Contar os negros. Os negros serão contados todos os dias,
e o que faltar se procurará logo por todas as vias.
Cuidado com a boiada. Com os bois da fazenda haverá
com eles grande cuidado em os mandar pastorar pelos melhores
pastores e se contarão todos os dias e o que faltar mandará logo
procurar; do mesmo modo, serão curados de todas as feridas e
bicheiras que tiverem e terá grande cuidado que os bois que
trabalharem um dia não trabalhem no outro e i-los-á revezando
para que não sintam tanto o trabalho; e os novilhos os mandará
amansar aos poucos e os fará passar logo pelo carro, para que
assim trabalhem todos; e a cada carreiro entregará duas, ou

258
três ou quatro juntas de bois, conforme a quantidade que hou-
ver, para cada um saber os bois com que há-de trabalhar. E ao
que fizer ofício de capitão de carreiras encarregar-se-lhe-á tudo
para ter cuidado sobre os outros e o que não fizer o que ele
mandr, sendo justo, dará parte para ser castigado.

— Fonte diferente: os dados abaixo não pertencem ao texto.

/-- The host link: staging, access flags per port, interrupts (R53 to R68). -/
structure HostLink where
  /-- The staging FIFO, oldest first, at most 256 entries (R53). -/
  fifo : List StagedWrite := []
  /-- Posted writes stalled while the FIFO is full, oldest first (R55). -/
  stalled : List PostedWrite := []
  /-- Entries cut off, awaiting the next sync instant (R54). -/
  bundle : List StagedWrite := []
  /-- `MOD.WINSEL.CART` per port (R68). -/
  winsel : Vector (BitVec 3) 2 := Vector.replicate 2 0
  /-- `MOD.ACCSTAT` per port (R68). -/
  accstat : Vector Word 2 := Vector.replicate 2 0
  /-- `MOD.ACCADDR` per port (R68). -/
  accaddr : Vector Word 2 := Vector.replicate 2 0
  /-- `TB.NOW_HI` per port (R76). -/
  nowHi : Vector Word 2 := Vector.replicate 2 0
  /-- `TB.LINE_HI` per port (R96). -/
  lineHi : Vector Word 2 := Vector.replicate 2 0
  /-- `PRG.POS_HI` per port and generator (R508). -/
  posHi : Vector (Vector Word 32) 2 := Vector.replicate 2 (Vector.replicate 32 0)
  /-- The value that the last completed read returned on each port. -/
  readData : Vector Word 2 := Vector.replicate 2 0
  /-- The bytes that the last BAR2 read returned on each port. -/
  bulkData : Vector (List Byte) 2 := Vector.replicate 2 []
  /-- Whether each port's link is up (R423, R533). -/
  portUp : Vector Bool 2 := Vector.replicate 2 true
  /-- MSI-X tables, by vector, per port; an absent entry is masked (R45, R66). -/
  msix : Vector (List (Nat × MsixEntry)) 2 := Vector.replicate 2 []
  /-- Messages sent, newest first (R66). -/
  sent : List MsixMessage := []
  /-- Voted `IRQ_STAT` of the cell-view pages, by register key; an absent one is 0 (R65). -/
  voted : List (Nat × Word) := []
  deriving DecidableEq, Repr

/-- The states of the PTP servo (R85). -/
inductive ServoState where
  | free | acquire | locked | holdover
  deriving DecidableEq, Repr

/-- The time servo (R78 to R93). Rates in ppb carry LSB 2⁻¹⁶. -/
structure TimeServo where
  st : ServoState := .free
  /-- The integrator i (R83). -/
  integ : Int := 0
  /-- The target rate (R83). -/
  target : Int := 0
  /-- The last 16 values of ρ, newest first (R85). -/
  hist : List Int := []
  /-- Whether the initial alignment has been made (R86). -/
  aligned : Bool := false
  /-- Consecutive accepted samples of at most 1 µs since the servo last entered ACQUIRE (R85, R569). -/
  okRun : Nat := 0
  /-- A refused step waits (R87). -/
  stepPend : Bool := false
  /-- Its offset, ns (R87). -/
  stepVal : BitVec 64 := 0
  /-- An acceptance awaits the next sync instant (R88). -/
  ackPend : Bool := false
  /-- Samples of the quarantine that remain (R91). -/
  quar : Nat := 0
  /-- Sample intervals left in which a refusal marks a suspected asymmetry (R92). -/
  asymWin : Nat := 0
  asym : Bool := false
  /-- `TB.PLANT_OFS` (R78). -/
  plantOfs : BitVec 64 := 0
  /-- `TB.STATE.SRC`. -/
  src : Hub := 0
  /-- Bus cycles since the last host-assisted sample (R93). -/
  haAge : Nat := 0
  deriving DecidableEq, Repr

/-- Line phase (R94 to R99). -/
structure LinePhase where
  /-- The line offset (R95). -/
  offset : Int := 0
  /-- The P of the last event, held until the next count edge (R95). -/
  hold : Option Int := none
  /-- Frozen by clearing `LINE_CFG.EN` (R95, R99). -/
  enFrozen : Bool := false
  /-- Frozen by a fault of the source (R99). -/
  faultFrozen : Bool := false
  /-- The phase at the last evaluation. -/
  last : Int := 0
  /-- An event set phase: the next evaluation is not compared (R97). -/
  noCompare : Bool := false
  /-- `LINE_STAT.REV` (R97). -/
  rev : Bool := false
  /-- `LINE_STAT.VALID` (R95, R99). -/
  valid : Bool := false
  /-- A `LOAD` awaits the next sync instant (R95). -/
  loadPend : Bool := false
  /-- The phase of the last sync instant, as `LINE_LO` and `LINE_HI` show it (R96). -/
  atSync : BitVec 64 := 0
  deriving DecidableEq, Repr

Visitar as matas. Terá obrigação de visitar as matas da
fazenda e defendê-las e ir a elas e saber por onde estão os
marcos e não consentir que ninguém tire nada delas sem licença
e, para o saber, mandará vigiar todas as semanas pelo feitor ou
por negro de cuidado; e achando-se que cortam irá lá e tomará
ferramentas e impedirá o não carregarem as madeiras; e pela
segunda vez, dará querela de ladrão pela justiça.

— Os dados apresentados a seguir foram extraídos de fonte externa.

/-- Write consecutive bytes from address `a`. -/
def setBytes (a : Nat) : List Byte → State → State
  | [], s => s
  | b :: r, s => setBytes (a + 1) r (setByte a b s)

/-- A number from bytes, least significant byte first (R7). -/
def leNat : List Byte → Nat
  | [] => 0
  | b :: r => b.toNat + 256 * leNat r

/-- `n` bytes of a number, least significant byte first (R7). -/
def leBytes : Nat → Nat → List Byte
  | 0, _ => []
  | n + 1, v => BitVec.ofNat 8 v :: leBytes n (v / 256)

/-- The number at byte `o`, `n` bytes long, least significant byte first (R7); bytes past the end are 0. -/
def leAt (b : List Byte) (o n : Nat) : Nat := leNat ((b.drop o).take n)

/-- The 32-bit word at address `a` of bulk memory. -/
def memWord (s : State) (a : Nat) : Word := BitVec.ofNat 32 (leNat (memBytes s a 4))

-- Small numbers

/-- A number as a two's-complement integer of `n` bits. -/
def sext (n v : Nat) : Int := if v % 2 ^ n < 2 ^ (n - 1) then (v % 2 ^ n : Nat) else (v % 2 ^ n : Nat) - (2 ^ n : Nat)

/-- Clamp to ±b. -/
def clampI (b x : Int) : Int := max (-b) (min b x)

/-- Absolute value. -/
def absI (x : Int) : Nat := x.natAbs

/-- The low half of a 64-bit value. -/
def lo32 (v : BitVec 64) : Word := v.setWidth 32

/-- The high half of a 64-bit value. -/
def hi32 (v : BitVec 64) : Word := (v >>> 32).setWidth 32

/-- A 64-bit value from its halves. -/
def join64 (h l : Word) : BitVec 64 := h ++ l

/-- Do `f` where the condition holds. -/
def doIf (c : Bool) (f : State → State) (s : State) : State := if c then f s else s

/-- The read of port `q` completes with value `v`. -/
def returnRead (q : Port) (v : Word) (s : State) : State :=
  { s with link := { s.link with readData := vset s.link.readData q v } }

/-- A port whose hub is silent does not respond (R47). -/
def atPort (q : Port) (f : State → State) (s : State) : State := if s.clk.alive[q] then f s else s

/-- A meaning: the module's effect while it has power; a module that is shut down does nothing (R546). [DESIGN CHOICE, log 3] -/
def run (f : State → State) (s : State) : Host.Outcome State Fault Refusal :=
  .next (if s.clk.on then f s else s)

end Sys2Proof.Machine
end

Visitar os açudes. A mesma obrigação lhe corre em ir ver
os açudes e levadas e trazer tudo mui bem consertado com
tempo, como for necessário, e não fiar nunca no mandar senão
no ir, para saber se se fazem as cousas.
Tomar conta das lenhas. Quando se fizerem as lenhas
para as moendas se lhe há-de entregar uma medida de seis
palmos de alto, seis de largo e doze de comprido e irá ver todas
as semanas as lenhas que se faz, se é de conta e que seja igual,
na grossa e delgada, e sem embargo que haja feitor-menor, que
vá a ver isto conforme é obrigação sua, sempre vá o feitor-mor
para maior desengano.
Cercar os canaviais. Procurará trazer cercados com boas
cercas todos os canaviais e lavouras da fazenda e fará que os
lavradores façam o mesmo, porque não é justo que se comam
as lavouras, quando elas custam tanto trabalho a plantar.

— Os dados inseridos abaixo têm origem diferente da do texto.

/-- `ADDS`, `SUBS`, `ABS`, `NEG` (R314). -/
def addSat (a b : Word) : Word × Bool := sat32 (a.toInt + b.toInt)
def subSat (a b : Word) : Word × Bool := sat32 (a.toInt - b.toInt)
def absSat (a _b : Word) : Word × Bool := sat32 a.toInt.natAbs
def negSat (a _b : Word) : Word × Bool := sat32 (-a.toInt)

/-- Shifts take bits 4:0 of the count (R321). -/
def shl32 (a b : Word) : Word := a <<< (b.toNat % 32)
def shra32 (a b : Word) : Word := a.sshiftRight (b.toNat % 32)
def shrl32 (a b : Word) : Word := a >>> (b.toNat % 32)
def min32 (a b : Word) : Word := if a.toInt ≤ b.toInt then a else b
def max32 (a b : Word) : Word := if a.toInt ≤ b.toInt then b else a

/-- The ALU operation of a code. -/
def aluOp (code : Nat) : Option (AluArgs → MacCtx → MacCtx) :=
  match code with
  | 0x00 => some (opPlain fun a _ => a)
  | 0x01 => some (opPlain fun a b => a + b)
  | 0x02 => some (opPlain fun a b => a - b)
  | 0x03 => some (opAlu addSat)
  | 0x04 => some (opAlu subSat)
  | 0x05 => some (opPlain fun a b => a &&& b)
  | 0x06 => some (opPlain fun a b => a ||| b)
  | 0x07 => some (opPlain fun a b => a ^^^ b)
  | 0x08 => some (opPlain shl32)
  | 0x09 => some (opPlain shra32)
  | 0x0A => some (opPlain shrl32)
  | 0x0B => some (opPlain min32)
  | 0x0C => some (opPlain max32)
  | 0x0D => some (opAlu absSat)
  | 0x0E => some (opAlu negSat)
  | 0x0F => some (opCmp fun a b => decide (a.toInt < b.toInt))
  | 0x10 => some (opCmp fun a b => decide (a.toNat < b.toNat))
  | 0x11 => some (opCmp fun a b => a == b)
  | 0x12 => some opSel
  | _ => none

/-- The multiply operation of a code. -/
def mulOp (code : Nat) : Option (MulArgs → MacCtx → MacCtx) :=
  match code with
  | 0 => some (opMul (fun a p => a + p) true true)
  | 1 => some (opMul (fun a p => a + p) true false)
  | 2 => some (opMul (fun a p => a + p) false false)
  | 3 => some (opMul (fun a p => a - p) true true)
  | 4 => some (opMul (fun _ p => p) true true)
  | 5 => some (opMul (fun _ p => p) true false)
  | 6 => some (opMul (fun _ p => p) false false)
  | _ => none

/-- The accumulator operation of a code. -/
def accOp (code : Nat) (p : AccArgs) : Option (MacCtx → MacCtx) :=
  match code with
  | 0 => some (opAcc (fun _ _ _ => 0) p)
  | 1 => some (opShAcc (fun _ _ d => d.signExtend 72 <<< p.sh.toNat) p)
  | 2 => some (opShAcc (fun _ _ d => d.setWidth 72 <<< p.sh.toNat) p)
  | 3 => some (opAcc (fun a b _ => a + b) p)
  | 4 => some (opAcc (fun a b _ => a - b) p)
  | 5 => some (opAcc (fun _ b _ => b) p)
  | 6 => some (opAcc (fun a _ _ => shiftAcc p.sh a) p)
  | 7 => some (opSta p)
  | _ => none

/-- The control operation of a word. [DEDUCED, log 91] -/
def controlOp (w : Word) : Option (MacCtx → MacCtx) :=
  let ofs := BitVec.ofNat 16 (field w 15 0)
  match field w 27 24 with
  | 0 => some opNop
  | 1 => some opEnd
  | 2 => some (opLoop ⟨BitVec.ofNat 6 (field w 23 18), bit w 17, BitVec.ofNat 17 (field w 16 0)⟩)
  | 3 => some (opBranch (fun _ => true) ofs)
  | 4 => some (opBranch (fun f => bit f 0) ofs)
  | 5 => some (opBranch (fun f => !bit f 0) ofs)
  | 6 => some (opSetrot (bit w 0))
  | 7 => some opRot
  | _ => none

/-- The operation of an instruction word; none for an illegal word (R320). -/
def decodeMac (w : Word) : Option (MacCtx → MacCtx) :=
  match field w 31 28 with
  | 0 => controlOp w
  | 1 => if bit w 0 then none else (mulOp (field w 27 25)).map fun f => f (mulArgs w)
  | 2 => (aluOp (field w 27 23)).map fun f => f (aluArgs w)
  | 3 => if field w 7 0 ≠ 0 then none else accOp (field w 27 24) (accArgs w)
  | 4 => if field w 11 0 ≠ 0 then none else some (if bit w 27 then opSt (lsArgs w) else opLd (lsArgs w))
  | 5 => if field w 19 16 ≠ 0 then none else some (opLdi (ldiArgs w))
  | 6 => if field w 12 0 ≠ 0 then none else some (if bit w 27 then opCvti (cvtArgs w) else opCvtf (cvtArgs w))
  | 7 => if field w 18 0 ≠ 0 then none else
      some (if bit w 27 then opMovsTo (field w 26 23) (field w 22 19) else opMovsFrom (field w 26 23) (field w 22 19))
  | _ => none

/-- Run the kernel in the instruction memory until it ends, faults or has used its declared cycles (R322, R323).
[DEDUCED, log 91; DESIGN CHOICE, log 105] -/
def runKernel (limit : Nat) : Nat → MacCtx → MacCtx
  | 0, x => if x.core.running && x.fault == 0 then faultWith 5 x else x
  | k + 1, x =>
    if !x.core.running || x.fault != 0 then x
    else if x.core.len ≤ x.core.pc then faultWith 6 x
    else match decodeMac (Sparse.get 0 (x.core.base + x.core.pc) x.core.pMem) with
      | none => faultWith 1 x
      | some f =>
        let y := f x
        if y.fault == 0 && decide (limit < y.core.cycles) then faultWith 5 y else runKernel limit k y

-- Cores in the machine

/-- The servo datapath with one core changed. -/
def modCore (c : CoreNo) (f : MacCore → MacCore) (s : State) : State :=
  { s with sdp := { s.sdp with core := vmod s.sdp.core c f } }

/-- Change one joint. -/
def modJoint (j : Fin 96) (f : Joint → Joint) (s : State) : State :=
  { s with sdp := { s.sdp with joint := vmod s.sdp.joint j f } }

/-- The joint of a number. -/
def jointNo (n : Nat) : Fin 96 := ⟨n % 96, Nat.mod_lt _ (by decide)⟩

/-- A kernel of joint `j` faults: the first of a bus cycle is recorded, each is counted (R323). [DEDUCED, log 91] -/
def recordKernelFault (stream : Bool) (kernel core joint code : Nat) (s : State) : State :=
  let v := (if stream then 127 else joint) * 2 ^ 24 + kernel * 2 ^ 16 + core * 2 ^ 8 + code
  let s := if s.sdp.faultSeen then s else setReg .sdp 0 Reg.SDP_FAULT (BitVec.ofNat 32 v) s
  let s := { s with sdp := { s.sdp with faultSeen := true } }
  let s := if stream then s else modJoint (jointNo joint) (fun j => { j with faulted := true }) s
  count .sdp 0 0 (irq .sdp 0 sdpKFault s)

Cuidado com as casas. Terá grande cuidado em todas as
casas da fazenda para as mandar consertar e retelhar, e o mesmo
fará às senzalas dos negros e fará que os lavradores façam o
mesmo nas que têm a seu cargo.
Cuidado com a olaria. Procurará trazer sempre a
olaria com o oleiro forro, enquanto não houver cativo, e
de tudo o que trabalhar com suas mãos tem o dito oleiro a
metade para o poder vender a quem quiser (e se a fazenda
o houver mister o tomará, pagando-lhe como é estilo) do
que lhe toca partilhas, vem a ser, de loiça, fôrmas, jarras e
tudo o mais de suas mãos, exceto telha e tijolo, que isso

259
se faz com os escravos da fazenda e só se dá ao oleiro, quando
cose a dita telha ou tijolo, com que passar aqueles dois dias; e
estando os barreiros de barro perto da olaria e às manhãs a gente
chega o barro em cestos ou em tábuas, sem para isso ser necessário
carro, que só será necessário quando o barro esteja longe; e, pelo
mesmo modo, quando se desenfornar, a gente há-de carregar o
que houver para as casas donde se há-de pôr; e haverá sempre
de sobre excelente {sic} tijolo de arco e de ladrilho e de parede
para o que se oferecer e fôrmas todas quantas.puderem ser.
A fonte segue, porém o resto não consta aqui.